Please refer to HackerOne’s Disclosure Guidelines for further information.

A Hacker is using abusive language, or engaging in other harassment, outside of the platform (e.g. social media, email, etc). Do you penalize Hackers for this?

HackerOne’s community extends beyond the reports that are hosted on our platform. We understand that we cannot track behavior on everyone’s social media profiles, but if something comes to our attention that violates our Code of Conduct, we will where necessary take action and apply appropriate penalties to the accounts of those Hackers. It is in the entire community’s best interest that Hackers refrain from use of abusive language, or other harassment, against each other. Everyone is here to learn and grow together.

I just found a data breach including customer data and credentials. Can I use those credentials to increase my scope and test for new vulnerabilities?

The short answer is “No.” You cannot use exposed production credentials or sensitive information to increase your scope, and you should avoid making use of any functionality that those credentials give access to. Testing with unreported credentials would be a violation of the Code of Conduct under “No unsafe testing / Service degradation.” Using those credentials may even trigger an incident response on the program side, if their systems flag your access or testing as an attack. This can lead to a lot of expensive work for the program, and can result in sanctions on your HackerOne account.

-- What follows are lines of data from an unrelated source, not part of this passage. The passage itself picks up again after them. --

/-- One scalar thread: a group, a sprout or a system core. -/
structure Thread where
  core : Nat := 0
  ctx : Nat := 0
  plot : Nat := 0
  status : TStatus := .running
  pc : BitVec 56 := 0
  sregs : FMap Word := []
  preds : FMap (BitVec 64) := []
  /-- a sprout's own vector rows (R219); a group's rows lie in the core's register file -/
  ownRows : FMap Row := []
  mask : BitVec 64 := BitVec.allOnes 64
  /-- the mask-stack entries held in hardware, top first, and how many lie in the spill region (R81) -/
  mstack : List MaskEntry := []
  mspilled : Nat := 0
  bts : FMap Translation := []
  /-- scalar registers whose value has not been written yet (R51) -/
  pendS : BitVec 64 := 0
  ftv : BitVec 8 := 1
  fpx : BitVec 6 := 0
  fptrap : BitVec 6 := 0
  rmode : BitVec 2 := 0
  queue : List Clause := []
  longOps : List LongOp := []
  /-- the clause whose instruction issued last, and that instruction's index -/
  laneClause : Nat := 0
  laneIdx : Nat := 0
  sq : List SqEntry := []
  win : List LoadReq := []
  /-- scalar values that have bound and not yet been written (R56) -/
  returning : List (SReg × Word) := []
  log : List LogEntry := []
  /-- the next identifier of a clause, queue entry, load, log entry or long operation -/
  nextId : Nat := 0
  fmtBlock : Word := 0
  batch : BitVec 32 := 0
  /-- the 8-entry return stack of the jump predictor (R52) -/
  retStack : List (BitVec 56) := []
  wait : TWait := .none
  /-- an `ldref` or an acquiring atomic is outstanding: nothing later issues (R74, R76) -/
  hold : Bool := false
  /-- the address of the last `ldref` that issued -/
  refAt : BitVec 56 := 0
  bsyncs : Nat := 0
  rsyncs : Nat := 0
  region : Option Region := none
  /-- TRAP.* (Table 4.4) -/
  tcause : BitVec 8 := 0
  tpc : BitVec 56 := 0
  tclause : BitVec 56 := 0
  tindex : BitVec 8 := 0
  tlanes : BitVec 64 := 0
  trecord : BitVec 56 := 0
  trap : Option PendingTrap := none
  /-- the lane queue set aside at trap entry, and the abandoned clause (R286) -/
  aside : List Clause := []
  aband : Option Clause := none
  /-- PC and MASK at trap entry (R293) -/
  entryPc : BitVec 56 := 0
  entryMask : BitVec 64 := 0
  /-- halted by the trap entry of this sibling -/
  haltedBy : Option Nat := none
  /-- halted by a debug stop or the end of a slice -/
  frozen : Bool := false
  /-- a lane fault has been raised and its trap not yet entered -/
  laneStop : Bool := false
  /-- the batches whose matrix operations met an uncorrectable error that the group must still meet (R246); a number
  after the count stands for operations not closed yet -/
  mpoison : List (BitVec 32) := []
  /-- the words its drained stores wrote since its last `tfence.s`, with the index of the value written (R172) -/
  written : FMap Nat := []
  /-- a spill, refill or trap-record access waiting on the page-fault path, which takes no log entry (R317) -/
  walkHold : Option EngineHold := none
  /-- the line of host or CXL memory for which its fetch, or an instruction that acts at the home, has asked -/
  asking : Option Nat := none
  /-- ready stamp of R18, scalar and lane: the cycle in which the context last became ready, none while it is not ready;
  and the mark last-in-cycle that the next stamp carries -/
  stamp : Option Nat := none
  last : Bool := false
  /-- the cycle of its latest issue and the instruction's address, and the state of R301 at the start of the cycle (1 ready,
  2 to 5 not) -/
  issued : Option (Nat × BitVec 56) := none
  idle : Nat := 1
  laneStamp : Option Nat := none
  laneLast : Bool := false
  /-- the branch past which the agent fetches before it has resolved (R53) -/
  spec : Option SpecPoint := none
  /-- sprouts: request, burst index, address, row, offset and the cycle of the start (R221) -/
  req : Nat := 0
  burst : Nat := 0
  baddr : Word := 0
  brow : BitVec 32 := 0
  boff : BitVec 32 := 0
  startCycle : Nat := 0
  heldCycles : Nat := 0
  /-- sprouts: an atomic has begun to drain the queue, and is draining it now; the `exit` has retired (R222) -/
  drained : Bool := false
  draining : Bool := false
  released : Bool := false
  /-- group counters 0x000–0x004 (Table 17.5) -/
  counters : FMap Nat := []
  /-- system cores: interrupt registers -/
  sys : SysRegs := {}
  /-- the address of the `exit` that retired, or of the instruction at which `gend` ended the group (R301) -/
  lastPc : BitVec 56 := 0
  deriving DecidableEq, Repr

Having said that, you are welcome to report the data breach you found to the program, to see if they might be interested in learning about it. Just remember to always let the program review the credentials first, then ask the program if you can continue testing on the functionality that they give access to. Don’t test before you report the creds.

When I file a new report, I tell the Program how much money I want as reward for the vulnerability I’m reporting. Is that Ok?

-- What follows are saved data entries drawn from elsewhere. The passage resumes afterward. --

-- ==== Sys2Proof/Machine/ScalarArith.lean ====
section
/-! DEFINITION. Scalar integer arithmetic (R63–R66). -/

namespace Sys2Proof.Machine

/-! ### The functions of Table 4.6 -/

/-- A shift amount: b[5:0]. -/
def amount (b : Word) : Nat := b.toNat % 64

def mulHighS (a b : Word) : Word := BitVec.ofInt 64 (a.toInt * b.toInt / 2 ^ 64)
def mulHighZ (a b : Word) : Word := BitVec.ofNat 64 (a.toNat * b.toNat / 2 ^ 64)

/-- Truncated signed division; a zero divisor gives all ones, and −2^63 / −1 wraps to −2^63. -/
def divSigned (a b : Word) : Word := if b = 0 then BitVec.allOnes 64 else BitVec.ofInt 64 (a.toInt.tdiv b.toInt)
def divUnsigned (a b : Word) : Word := if b = 0 then BitVec.allOnes 64 else BitVec.ofNat 64 (a.toNat / b.toNat)
def remSigned (a b : Word) : Word := if b = 0 then a else BitVec.ofInt 64 (a.toInt.tmod b.toInt)
def remUnsigned (a b : Word) : Word := if b = 0 then a else BitVec.ofNat 64 (a.toNat % b.toNat)

def boolWord (x : Bool) : Word := if x then 1 else 0

/-- Leading zeros of an n-bit number. -/
def leadingZeros (n x : Nat) : Nat := if x = 0 then n else n - 1 - x.log2

/-- Trailing zeros of a number of at most n bits; n for 0. -/
def trailingZeros (x : Nat) : Nat → Nat
  | 0 => 0
  | n + 1 => if x % 2 = 1 then 0 else 1 + trailingZeros (x / 2) n

/-- Set bits among the low n bits. -/
def popCount (x : Nat) : Nat → Nat
  | 0 => 0
  | n + 1 => x % 2 + popCount (x / 2) n

/-- ZeroExt(x[pos + wid − 1 : pos]). -/
def fieldOf (x pos wid : Nat) : Nat := x / 2 ^ pos % 2 ^ wid

/-! ### Register arithmetic (R63) -/

def execAdd (d a b : SReg) (s : State) : Host.Outcome State Fault Refusal := .next (s.alu2 d a b (· + ·))
def execSub (d a b : SReg) (s : State) : Host.Outcome State Fault Refusal := .next (s.alu2 d a b (· - ·))
def execAnd (d a b : SReg) (s : State) : Host.Outcome State Fault Refusal := .next (s.alu2 d a b (· &&& ·))
def execOr (d a b : SReg) (s : State) : Host.Outcome State Fault Refusal := .next (s.alu2 d a b (· ||| ·))
def execXor (d a b : SReg) (s : State) : Host.Outcome State Fault Refusal := .next (s.alu2 d a b (· ^^^ ·))
def execAndn (d a b : SReg) (s : State) : Host.Outcome State Fault Refusal :=
  .next (s.alu2 d a b (fun x y => x &&& ~~~y))
def execShl (d a b : SReg) (s : State) : Host.Outcome State Fault Refusal :=
  .next (s.alu2 d a b (fun x y => x <<< amount y))
def execShrZ (d a b : SReg) (s : State) : Host.Outcome State Fault Refusal :=
  .next (s.alu2 d a b (fun x y => x >>> amount y))
def execShrS (d a b : SReg) (s : State) : Host.Outcome State Fault Refusal :=
  .next (s.alu2 d a b (fun x y => x.sshiftRight (amount y)))
def execNop (s : State) : Host.Outcome State Fault Refusal := .next (s.issue anyone [] State.advance)
def execMul (d a b : SReg) (s : State) : Host.Outcome State Fault Refusal := .next (s.alu2 d a b (· * ·))
def execMulhS (d a b : SReg) (s : State) : Host.Outcome State Fault Refusal := .next (s.alu2 d a b mulHighS)
def execMulhZ (d a b : SReg) (s : State) : Host.Outcome State Fault Refusal := .next (s.alu2 d a b mulHighZ)
def execDivS (d a b : SReg) (s : State) : Host.Outcome State Fault Refusal := .next (s.alu2 d a b divSigned)
def execDivZ (d a b : SReg) (s : State) : Host.Outcome State Fault Refusal := .next (s.alu2 d a b divUnsigned)
def execRemS (d a b : SReg) (s : State) : Host.Outcome State Fault Refusal := .next (s.alu2 d a b remSigned)
def execRemZ (d a b : SReg) (s : State) : Host.Outcome State Fault Refusal := .next (s.alu2 d a b remUnsigned)
def execMinS (d a b : SReg) (s : State) : Host.Outcome State Fault Refusal :=
  .next (s.alu2 d a b (fun x y => if x.slt y then x else y))
def execMinZ (d a b : SReg) (s : State) : Host.Outcome State Fault Refusal :=
  .next (s.alu2 d a b (fun x y => if x.ult y then x else y))
def execMaxS (d a b : SReg) (s : State) : Host.Outcome State Fault Refusal :=
  .next (s.alu2 d a b (fun x y => if x.slt y then y else x))
def execMaxZ (d a b : SReg) (s : State) : Host.Outcome State Fault Refusal :=
  .next (s.alu2 d a b (fun x y => if x.ult y then y else x))
def execSltS (d a b : SReg) (s : State) : Host.Outcome State Fault Refusal :=
  .next (s.alu2 d a b (fun x y => boolWord (x.slt y)))
def execSltZ (d a b : SReg) (s : State) : Host.Outcome State Fault Refusal :=
  .next (s.alu2 d a b (fun x y => boolWord (x.ult y)))
def execSeq (d a b : SReg) (s : State) : Host.Outcome State Fault Refusal :=
  .next (s.alu2 d a b (fun x y => boolWord (x == y)))
def execClz (d a : SReg) (s : State) : Host.Outcome State Fault Refusal :=
  .next (s.alu1 d a (fun x => BitVec.ofNat 64 (leadingZeros 64 x.toNat)))
def execCtz (d a : SReg) (s : State) : Host.Outcome State Fault Refusal :=
  .next (s.alu1 d a (fun x => BitVec.ofNat 64 (trailingZeros x.toNat 64)))
def execPopc (d a : SReg) (s : State) : Host.Outcome State Fault Refusal :=
  .next (s.alu1 d a (fun x => BitVec.ofNat 64 (popCount x.toNat 64)))
def execBext (d a b : SReg) (s : State) : Host.Outcome State Fault Refusal :=
  .next (s.alu2 d a b (fun x y => BitVec.ofNat 64 (fieldOf x.toNat (y.toNat % 64) (y.toNat / 64 % 64 + 1))))

/-! ### Immediate arithmetic (R64) -/

def execAddi (d a : SReg) (imm : BitVec 13) (s : State) : Host.Outcome State Fault Refusal :=
  .next (s.alu1 d a (fun x => x + sx13 imm))
def execAndi (d a : SReg) (imm : BitVec 13) (s : State) : Host.Outcome State Fault Refusal :=
  .next (s.alu1 d a (fun x => x &&& sx13 imm))
def execOri (d a : SReg) (imm : BitVec 13) (s : State) : Host.Outcome State Fault Refusal :=
  .next (s.alu1 d a (fun x => x ||| sx13 imm))
def execXori (d a : SReg) (imm : BitVec 13) (s : State) : Host.Outcome State Fault Refusal :=
  .next (s.alu1 d a (fun x => x ^^^ sx13 imm))
def execShli (d a : SReg) (n : Fin 64) (s : State) : Host.Outcome State Fault Refusal :=
  .next (s.alu1 d a (fun x => x <<< n.val))
def execShriZ (d a : SReg) (n : Fin 64) (s : State) : Host.Outcome State Fault Refusal :=
  .next (s.alu1 d a (fun x => x >>> n.val))
def execShriS (d a : SReg) (n : Fin 64) (s : State) : Host.Outcome State Fault Refusal :=
  .next (s.alu1 d a (fun x => x.sshiftRight n.val))
def execSltiS (d a : SReg) (imm : BitVec 13) (s : State) : Host.Outcome State Fault Refusal :=
  .next (s.alu1 d a (fun x => boolWord (x.slt (sx13 imm))))
def execSltiZ (d a : SReg) (imm : BitVec 13) (s : State) : Host.Outcome State Fault Refusal :=
  .next (s.alu1 d a (fun x => boolWord (x.ult (sx13 imm))))
def execBexti (d a : SReg) (pos wid1 : Fin 64) (s : State) : Host.Outcome State Fault Refusal :=
  .next (s.alu1 d a (fun x => BitVec.ofNat 64 (fieldOf x.toNat pos.val (wid1.val + 1))))

/-! ### Constants and addresses (R65, R66) -/

/-- The value `lhi` writes, given the old value of sd (R65). -/
def lhiValue (old : Word) (k : Fin 4) (v : BitVec 17) : Word :=
  let x : Word := v.signExtend 64
  if k = 0 then x <<< 13 else if k = 1 then old + (x <<< 30) else if k = 2 then old + (x <<< 47) else x

def execLhi (d : SReg) (k : Fin 4) (v : BitVec 17) (s : State) : Host.Outcome State Fault Refusal :=
  .next (s.alu1 d d (fun old => lhiValue old k v))
def execPcadd (d : SReg) (imm : BitVec 19) (s : State) : Host.Outcome State Fault Refusal :=
  .next (s.issue anyone [d] (fun s => s.finish d (s.th.pc.setWidth 64 + sx19 imm * 4096)))

end Sys2Proof.Machine
end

It’s very easy to misunderstand statements such as “I found this bug, and I want $10,000 for it.” In extreme cases, statements of this nature can even be seen as blackmail or extortion. Programs expect that they will be able to set the award based upon the severity of the bug and the bounty tables on their program policy page, so we suggest reading those pages carefully before you report. Asking for a certain amount of money upfront can even imply that some sort of action will be taken by the Hacker if the bounty is lower than what the Hacker is asking for. Please avoid comments of this kind, to avoid making threats on accident. Bounty awards should always be rewarded according to the program’s bounty table. If the bounty is different than what is shown in the bounty table on the policy page, let HackerOne’s Mediation team know.

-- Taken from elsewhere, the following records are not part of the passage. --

-- ==== Sys2Proof/Machine/LaneMem.lean ====
section
/-! DEFINITION. Lane memory: address formation, checks, holds and faults of the global and scratchpad forms
(R102–R111). -/

namespace Sys2Proof.Machine

/-! ### The issuing instruction -/

/-- The clause whose instruction runs, if the agent's queue still holds it. -/
def Thread.runClause (t : Thread) : Option Clause := t.queue.find? (fun c => c.id == t.laneClause)

/-- The instruction stays at issue (R103, R340): its clause has not issued it. -/
def State.laneStay (s : State) : State :=
  s.modThread s.laneCur (fun t =>
    { t with queue := t.queue.map (fun c => if c.id = t.laneClause then { c with next := t.laneIdx } else c) })

/-- The completion flag that a memory instruction's flag-select bit chooses (R92). -/
def Thread.flagOf (t : Thread) (fb : Bool) : Option (Fin 12) :=
  match t.runClause with
  | some c => if fb then c.hdr.setB else c.hdr.setA
  | none => none

/-! ### Addresses (R102) -/

/-- The exact byte offset of a lane. -/
def State.laneOffset (s : State) (key : Nat) (m : LaneAddr) (eb i : Nat) : Int :=
  let u : Int := m.addend.elim 0 (fun r => ((s.thread key).sreg r).toInt)
  let x : Int := match m.index with
    | none => (i * eb : Nat)
    | some ix => ((s.row key ix.v.val).at i).toInt * 2 ^ ix.shift.val
  m.off.toInt + u + x

/-- Whether a translation register's attributes permit an access. -/
def Translation.permits (b : Translation) : Access → Bool
  | .load => b.rd
  | .store => b.wr
  | .atomic => b.rd && b.wr
  | .fetch => b.rd

/-- One participating lane's access: its offset, address and the result of checks 1–4 of R103. -/
structure LaneReq where
  lane : Nat
  o : Int
  va : Word
  check : MemCheck
  /-- on the direct path -/
  direct : Bool := false
  deriving DecidableEq, Repr

/-- A lane takes the direct path (R102). -/
def Translation.direct (b : Translation) (acc : Access) (o : Int) (eb : Nat) : Bool :=
  decide (0 ≤ o ∧ o + (eb : Int) ≤ (b.limit.toNat : Int)) && b.permits acc

/-- Checks 1–4 of one lane, on the direct path where the offset lies below the limit, else on the TLB path. The home of a line
that is another plot's answers as for a page not present on either (R168). -/
def State.laneCheck (s : State) (key : Nat) (b : Translation) (acc : Access) (o : Int) (eb : Nat) : Word × MemCheck :=
  let va : Word := b.vbase.setWidth 64 + BitVec.ofInt 64 o
  if b.direct acc o eb then
    let pa := b.frame.toNat + o.toNat
    (va,
      if va.toNat % eb ≠ 0 then .trap cMisaligned
      else if s.foreign (s.plotOf key) pa then .hold
      else if s.mem.escapesRun (s.partyOf key) b.obj (acc != .load) pa eb then .trap cEscape
      else .ok ⟨pa, b.rd, b.wr, b.obj, b.cacheable, 0⟩)
  else (va, s.checkAccess key acc va eb)

def State.laneReqs (s : State) (key : Nat) (bt : BtReg) (m : LaneAddr) (acc : Access) (eb : Nat) (lanes : BitVec 64) :
    List LaneReq :=
  (setLanes lanes).map (fun i =>
    let o := s.laneOffset key m eb i
    let b := (s.thread key).bt bt.val
    let r := s.laneCheck key b acc o eb
    ⟨i, o, r.1, r.2, b.direct acc o eb⟩)

/-- The faults of an instruction that nothing holds: lane, address and cause. -/
def laneFaults (rs : List LaneReq) : List (Nat × Nat × BitVec 8) :=
  rs.filterMap (fun r =>
    match r.check with
    | .trap c => some (r.lane, r.va.toNat, c)
    | .ok _ => none
    | .hold => none
    | .wait => none)

def laneOks (rs : List LaneReq) : List (LaneReq × Xlat) :=
  rs.filterMap (fun r =>
    match r.check with
    | .ok x => some (r, x)
    | .trap _ => none
    | .hold => none
    | .wait => none)

/-- One address for each distinct 4 KiB page, in order of its first lane (R104). -/
def firstOfPages : List Nat → List Nat → List Nat
  | [], _ => []
  | va :: vs, seen => if seen.contains (va / 4096) then firstOfPages vs seen else va :: firstOfPages vs (va / 4096 :: seen)

/-- The messages of a held instruction, in ascending order of the lowest lane of each page (R104). -/
def heldVas (rs : List LaneReq) : List Nat :=
  firstOfPages ((rs.filter (fun r => decide (r.check = .hold))).map (·.va.toNat)) []

/-- The lanes of a list as a mask. -/
def lanesMask (xs : List Nat) : BitVec 64 := laneBits (fun i => xs.contains i)

/-! ### Lane faults (R105) -/

/-- Raise a lane fault: the clause is abandoned at its first unissued instruction, and the trap waits for its entry.
It takes the place of a precise trap not yet entered (R106). A sprout is abandoned with the cause of its lowest
faulting lane. -/
def State.laneFault (s : State) (key : Nat) (addr : BitVec 56) (mask : BitVec 64) (clause idx : Nat)
    (faults : List (Nat × Nat × BitVec 8)) : State :=
  match faults with
  | [] => s
  | (_, _, c0) :: _ =>
    if isSproutKey key then s.abandon key c0
    else
      s.modThread key (fun t =>
        let cl := t.queue.find? (fun c => c.id == clause)
        let rest := cl.elim 0 (fun c => if c.next < c.instrs.length then c.next + 1 else 0)
        { t with
          queue := t.queue.filter (fun c => c.id != clause)
          laneStop := true
          trap := some
            { cause := 0x80 ||| c0, pc := t.unspec.pc, clause := addr, index := BitVec.ofNat 8 (idx + 1)
              rest := BitVec.ofNat 8 rest, lanes := lanesMask (faults.map (·.1)), clauseMask := mask
              laneInfo := faults.map (fun f => (f.1, f.2.1, f.2.2)), aband := cl } })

I am collaborating with another Hacker, and we share report templates and bug information, but we don’t use the “collaboration” feature on HackerOne’s platform. Is this a violation of the Code of Conduct?

This could be seen as sharing report information to third parties, which is a violation of the Code of Conduct, especially if you are hacking on a Private program and your collaborator is not invited to that program. We strongly suggest that every time you collaborate with someone, you make sure the other Hacker has access to the program you are collaborating on, and invite the other Hacker as collaborator to the report. This helps to keep everything transparent and avoids confusion.

What is hate speech?

According to the United Nations, the term hate speech is understood as any kind of communication in speech, writing or behaviour, that attacks or uses pejorative or discriminatory language with reference to a person or a group on the basis of who they are, in other words, based on their religion, ethnicity, nationality, race, colour, descent, gender or other identity factor. This is often rooted in, and generates intolerance and hatred and, in certain contexts, can be demeaning and divisive.